───── Study material ─────
-- ==== Sys2Proof/Config.lean ====
section
/-! DEFINITION. What the implementation fixes (00_scope.md section 4, 92_eei_decisions.md section 6) and the free
values. The two parameters a claim should not depend on, the map of memory and the policy of an early exit, are the
fields of `Platform`, which State carries: a claim about every state then holds for every platform. -/

namespace Sys2Proof

/-- One interval of byte addresses that the platform maps, `base` to `base + size - 1`: plain memory, with no side
effect of a read (20_memory.md R69, R78). -/
structure Region where
  base : Nat
  size : Nat
deriving DecidableEq, Repr

/-- The policy `SAD_EXIT`: what SAD returns when the exact sum exceeds the bound (40_sad.md R144). -/
inductive SadExit where
  /-- The exact sum always: the policy this hardware takes. -/
  | exact
  /-- The sum of the rows up to the first after which the running sum exceeds the bound. -/
  | rowPartial
  /-- The exact sum up to the bound, and above it any value not below the bound. -/
  | anyAdmitted
deriving DecidableEq, Repr

/-- The parameters of the platform. `regions` gives the predicate `Mapped`, which 92_eei_decisions.md D16 leaves OPEN
(log 4): every set of 32-bit addresses is a list of intervals. `sadExit` is `SAD_EXIT` (log 6). No step changes them. -/
structure Platform where
  regions : List Region
  sadExit : SadExit
deriving DecidableEq, Repr

/-- The platform at reset. DESIGN CHOICE (log 4), unsafe: the whole space of 20_memory.md R60 is mapped, where the spec
leaves `Mapped` open. `exact` is the value 40_sad.md R144 gives this hardware. -/
def Config.resetPlatform : Platform := { regions := [{ base := 0, size := 2 ^ 32 }], sadExit := .exact }

/-- The platform the vectors of 95_test_vectors.md section 0 assume: 64 KiB of plain memory from address 0. -/
def Config.vectorPlatform : Platform := { regions := [{ base := 0, size := 2 ^ 16 }], sadExit := .exact }

/-- What a byte of memory reads as before the host has written it. DESIGN CHOICE (log 5), unsafe: the spec leaves it
unspecified (93_implementation_defined.md U8); its own vectors start from zero bytes. -/
def Config.unwrittenByte : Byte := 0

/-- `SAD_SHAPES`, the thirteen shapes `(W, H)` a SAD command admits (00_scope.md R7; UNVERIFIED, log 11). -/
def Config.sadShapes : List (Nat × Nat) :=
  [(4, 4), (4, 8), (8, 4), (8, 8), (8, 16), (16, 8), (16, 16), (16, 32), (32, 16), (32, 32), (32, 64), (64, 32), (64, 64)]

/-- `IPRED_SIZES`, the sides an intra command admits (00_scope.md R8). -/
def Config.ipredSizes : List Nat := [4, 8, 16, 32]

/-- `D45_ABOVE_EXTENT(N)`, how many `above` samples D45 has (42_intra_directional.md R192; UNVERIFIED, log 11). -/
def Config.d45AboveExtent (n : Nat) : Nat := 2 * n

/-- FREE VALUE (log 6). The draw of the policy `any_admitted` (40_sad.md R144), a fresh one for each value of the
counter. -/
opaque Config.sadDraw : Nat → Word

/-- FREE VALUE (log 7). Whether the byte at an address holds what a command abandoned by a reset would have written, and
not its old value (70_reset_and_hazards.md R281, 93_implementation_defined.md U9), fresh for each value of the
counter. -/
opaque Config.abandonedByteWritten : Nat → Nat → Bool

/-- FREE VALUE (log 8). What the read port gives while STATUS.BUSY is 1, for the selects whose value is then
unspecified (10_state.md R41, 93_implementation_defined.md U7). -/
opaque Config.readWhileBusy : Nat → BitVec 5 → Word

end Sys2Proof
end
─────
§ **Your objective**
Please give back, exactly as it stands above, the stretch from the line with "spec leaves it" through the line with "have written, and", and no line outside it.

§ **Response to the task**
/-- What a byte of memory reads as before the host has written it. DESIGN CHOICE (log 5), unsafe: the spec leaves it
unspecified (93_implementation_defined.md U8); its own vectors start from zero bytes. -/
def Config.unwrittenByte : Byte := 0

/-- `SAD_SHAPES`, the thirteen shapes `(W, H)` a SAD command admits (00_scope.md R7; UNVERIFIED, log 11). -/
def Config.sadShapes : List (Nat × Nat) :=
  [(4, 4), (4, 8), (8, 4), (8, 8), (8, 16), (16, 8), (16, 16), (16, 32), (32, 16), (32, 32), (32, 64), (64, 32), (64, 64)]

/-- `IPRED_SIZES`, the sides an intra command admits (00_scope.md R8). -/
def Config.ipredSizes : List Nat := [4, 8, 16, 32]

/-- `D45_ABOVE_EXTENT(N)`, how many `above` samples D45 has (42_intra_directional.md R192; UNVERIFIED, log 11). -/
def Config.d45AboveExtent (n : Nat) : Nat := 2 * n

/-- FREE VALUE (log 6). The draw of the policy `any_admitted` (40_sad.md R144), a fresh one for each value of the
counter. -/
opaque Config.sadDraw : Nat → Word

/-- FREE VALUE (log 7). Whether the byte at an address holds what a command abandoned by a reset would have written, and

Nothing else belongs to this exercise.